## Tuesday, July 26, 2011

### MrsDrPoe: Conservation of Mass, Part II

Well hello again! Today we'll be continuing last Tuesday's discussion on Conservation of Mass (i.e. the idea that mass cannot be created or destroyed). The math today may get hairy, but perseverance is the key! Think of what each term means physically as we look at it, and match the physics to your real-life experiences with fluid flow.

Example:

Let's consider the nozzle attachment on the hose of your vacuum cleaner (or your mom's vacuum cleaner). When we turn the vacuum on, air is sucked through the nozzle, as in Figure 1.A. The first step to finding a solution to the problem is to define a CV, like the one in Figure 1.D that contains all the air in the nozzle and is perpendicular to the flow into and out of the attachment. To make this example as simple as possible, we're going to make the simplifying assumptions that we are dealing with steady, laminar, incompressible, and uniform (or inviscid) flow.

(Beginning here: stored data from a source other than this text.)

-- ==== Sys2Proof/Machine/Pseudo.lean ====
section
/-! DEFINITION. The pseudo-instructions and script directives of 30_encoding R88: INIT (45_init_sequence R230), READ and
RESET (44_counter_access R215, R216), ENV, FWD and REV. They are built from the operations and from ticks; no word of
the encoding is theirs. A list of lines gives a host program and a script; the script's current levels go from each line
to the next. -/

namespace Sys2Proof.Machine

/-- `sint16` (00_scope R8). -/
def sint16 (v : BitVec 16) : Int := if v.toNat < 0x8000 then (v.toNat : Int) else (v.toNat : Int) - 0x10000

/-- `uint16` (00_scope R8). -/
def uint16 (i : Int) : BitVec 16 := BitVec.ofInt 16 i

/-- `PCR_INIT(ch, p)` (R230). -/
def pcrInit (prm : Params) (ch : Ch) (p : Phase) : Word := place 3 (prm.altQd ch p) 8 ||| 0x10#32 ||| 0x02#32

/-- `FILTER_INIT` (R230). -/
def filterInit (prm : Params) : Word := place 4 prm.fvalInit 4 ||| place 4 prm.fvalInit 0

/-- `QD_INIT` (R230). -/
def qdInit (prm : Params) : Word := 0xC1#32 ||| place 1 prm.polAInit 5 ||| place 1 prm.polBInit 4

/-- `INIT ch`: the sixteen writes of R230, in order. -/
def initOps (prm : Params) (ch : Ch) : List Instr :=
  [.wPcrA ch (pcrInit prm ch .a), .wPcrB ch (pcrInit prm ch .b), .wMode ch 0x4#32, .wMode ch 0x5#32] ++
  [.wQdctrl ch 0#32, .wSc ch 0#32, .wC0sc ch 0#32, .wC0v ch 0#32, .wC1sc ch 0#32, .wC1v ch 0#32] ++
  [.wFilter ch (filterInit prm), .wCntin ch 0#32, .wMod ch 0xFFFF#32, .wCnt ch 0#32] ++
  [.wQdctrl ch (qdInit prm), .wFms ch 0x40#32]

/-- `INIT ch` as transaction words (R88). -/
def initWords (prm : Params) (ch : Ch) : List TWord := (initOps prm ch).map encode

/-- `READ ch` (R215): one R.CNT. -/
def readOp (ch : Ch) : Instr := .rCnt ch

/-- The value `READ` gives for the word that R.CNT returned (R215). -/
def readValue (r : Word) : Int := sint16 (low16 r)

/-- `RESET ch, v` (R216): one W.CNT. -/
def resetOp (ch : Ch) (v : Int) : Instr := .wCnt ch (zext16 (uint16 v))

/-- The level of a driven pin. -/
def levelOf (b : Bit) : Level := if b = 1#1 then .high else .low

/-- The raw bit of a pin at an environment level; an undriven pin is at the level `pull` it is pulled to (log 25). -/
def bitOf (pull : Bit) : Level → Bit
  | .low => 0#1
  | .high => 1#1
  | .z => pull

/-- The next raw pair of the forward cycle 00, 10, 11, 01 (R88, 43_quadrature_decode R185). -/
def grayNext (x : Bit × Bit) : Bit × Bit := (~~~x.2, x.1)

/-- The next raw pair of the reverse cycle (R88, 43_quadrature_decode R185). -/
def grayPrev (x : Bit × Bit) : Bit × Bit := (x.2, ~~~x.1)

/-- The raw pair at the environment levels `x` of an instance. -/
def rawPair (pull : Phase → Bit) (x : Level × Level) : Bit × Bit := (bitOf (pull .a) x.1, bitOf (pull .b) x.2)

/-- One transition of a directive (R88): the pin whose bit `next` changes is driven to its new level; the other pin
stays as it is. -/
def turnOnce (next : Bit × Bit → Bit × Bit) (pull : Phase → Bit) (x : Level × Level) : Level × Level :=
  let r := rawPair pull x
  (if (next r).1 = r.1 then x.1 else levelOf (next r).1, if (next r).2 = r.2 then x.2 else levelOf (next r).2)

/-- The levels after `k` transitions from the levels `x`. -/
def turnLevels (next : Bit × Bit → Bit × Bit) (pull : Phase → Bit) : Nat → Level × Level → Level × Level
  | 0, x => x
  | k + 1, x => turnLevels next pull k (turnOnce next pull x)

/-- `ENV ch A=la B=lb xn`: the levels `x` at `n` consecutive ticks (R88). -/
def envMoves (ch : Ch) (x : Level × Level) (n : Nat) : List Move := List.replicate n (.tick ch x.1 x.2)

/-- `k` transitions from the levels `x`, each holding its new levels for `h` ticks (R88). -/
def turnMoves (next : Bit × Bit → Bit × Bit) (pull : Phase → Bit) (ch : Ch) (h : Nat) : Nat → Level × Level → List Move
  | 0, _ => []
  | k + 1, x => envMoves ch (turnOnce next pull x) h ++ turnMoves next pull ch h k (turnOnce next pull x)

/-- A line of a program as the spec writes it: an operation (R87), a pseudo-instruction or a directive (R88). -/
inductive Line where
  /-- `W<ch> <REG>, <imm32>` or `R<ch> <REG>` -/
  | op (i : Instr)
  /-- a transaction word written out, reserved ones among them -/
  | word (t : TWord)
  /-- `INIT <ch>` -/
  | init (ch : Ch)
  /-- `READ <ch>` -/
  | read (ch : Ch)
  /-- `RESET <ch>, <v>` -/
  | reset (ch : Ch) (v : Int)
  /-- `ENV <ch> A=<la> B=<lb> x<n>` -/
  | env (ch : Ch) (la lb : Level) (n : Nat)
  /-- `FWD <ch>, <k>, <h>` -/
  | fwd (ch : Ch) (k h : Nat)
  /-- `REV <ch>, <k>, <h>` -/
  | rev (ch : Ch) (k h : Nat)
  deriving DecidableEq, Repr

/-- The script's current levels (R88): those of each instance's two pins. -/
structure ScriptLevels where
  ch0 : Level × Level
  ch1 : Level × Level
  deriving DecidableEq, Repr

/-- The current levels of one instance. -/
def levelsAt (e : ScriptLevels) : Ch → Level × Level
  | .ch0 => e.ch0
  | .ch1 => e.ch1

/-- The current levels with one instance's replaced. -/
def setLevels (e : ScriptLevels) (ch : Ch) (x : Level × Level) : ScriptLevels :=
  match ch with
  | .ch0 => { e with ch0 := x }
  | .ch1 => { e with ch1 := x }

/-- The transaction words a line stands for (R88); a directive stands for none. -/
def lineWords (prm : Params) : Line → List TWord
  | .op i => [encode i]
  | .word t => [t]
  | .init ch => initWords prm ch
  | .read ch => [encode (readOp ch)]
  | .reset ch v => [encode (resetOp ch v)]
  | .env _ _ _ _ => []
  | .fwd _ _ _ => []
  | .rev _ _ _ => []

/-- The moves of a line: one turn of the host for each of its words, or the ticks of a directive, from the script's
current levels `e` (R88). -/
def lineMoves (prm : Params) (pull : Ch → Phase → Bit) (e : ScriptLevels) : Line → List Move
  | .env ch la lb n => envMoves ch (la, lb) n
  | .fwd ch k h => turnMoves grayNext (pull ch) ch h k (levelsAt e ch)
  | .rev ch k h => turnMoves grayPrev (pull ch) ch h k (levelsAt e ch)
  | .op _ => [.host]
  | .word _ => [.host]
  | .init ch => List.replicate (initWords prm ch).length .host
  | .read _ => [.host]
  | .reset _ _ => [.host]

/-- The script's current levels after a line. An ENV of no ticks leaves them (log 25). -/
def lineLevels (pull : Ch → Phase → Bit) (e : ScriptLevels) : Line → ScriptLevels
  | .env ch la lb n => if n = 0 then e else setLevels e ch (la, lb)
  | .fwd ch k _ => setLevels e ch (turnLevels grayNext (pull ch) k (levelsAt e ch))
  | .rev ch k _ => setLevels e ch (turnLevels grayPrev (pull ch) k (levelsAt e ch))
  | .op _ => e
  | .word _ => e
  | .init _ => e
  | .read _ => e
  | .reset _ _ => e

/-- The host program of a list of lines (R80). -/
def programOf (prm : Params) (ls : List Line) : List TWord := ls.flatMap (lineWords prm)

/-- The script's current levels after a list of lines, from the levels `e` before it (R88). -/
def levelsAfter (pull : Ch → Phase → Bit) : ScriptLevels → List Line → ScriptLevels
  | e, [] => e
  | e, l :: ls => levelsAfter pull (lineLevels pull e l) ls

/-- The script of a list of lines, from the levels `e` before it. Each directive starts from the levels the lines before
it have left; host turns and ticks interleave as they are written (R88). -/
def scriptOf (prm : Params) (pull : Ch → Phase → Bit) : ScriptLevels → List Line → List Move
  | _, [] => []
  | e, l :: ls => lineMoves prm pull e l ++ scriptOf prm pull (lineLevels pull e l) ls

/-- The run of a list of lines from power-on: a launch (60_exceptions R263) with their program and their script. -/
def powerCycleLines (pull : Ch → Phase → Bit) (e : ScriptLevels) (ls : List Line) : State :=
  powerCycle (programOf Config.params ls) (scriptOf Config.params pull e ls)

end Sys2Proof.Machine
end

This means that our velocity profiles at the nozzle inlet and exit look like those in Figure 1.B.

Figure 1

Once again, the integral form of the continuity or conservation of mass equation for a control volume is:

0 = d/dt(int(rho)dV) + int(rho*(V.n))dA

If we look at the first term on the right side of the equation, we have:

d/dt(int(rho)dV)

Since our flow is steady, d/dt(anything) (how anything changes as time changes) is equal to zero because nothing is changing with time.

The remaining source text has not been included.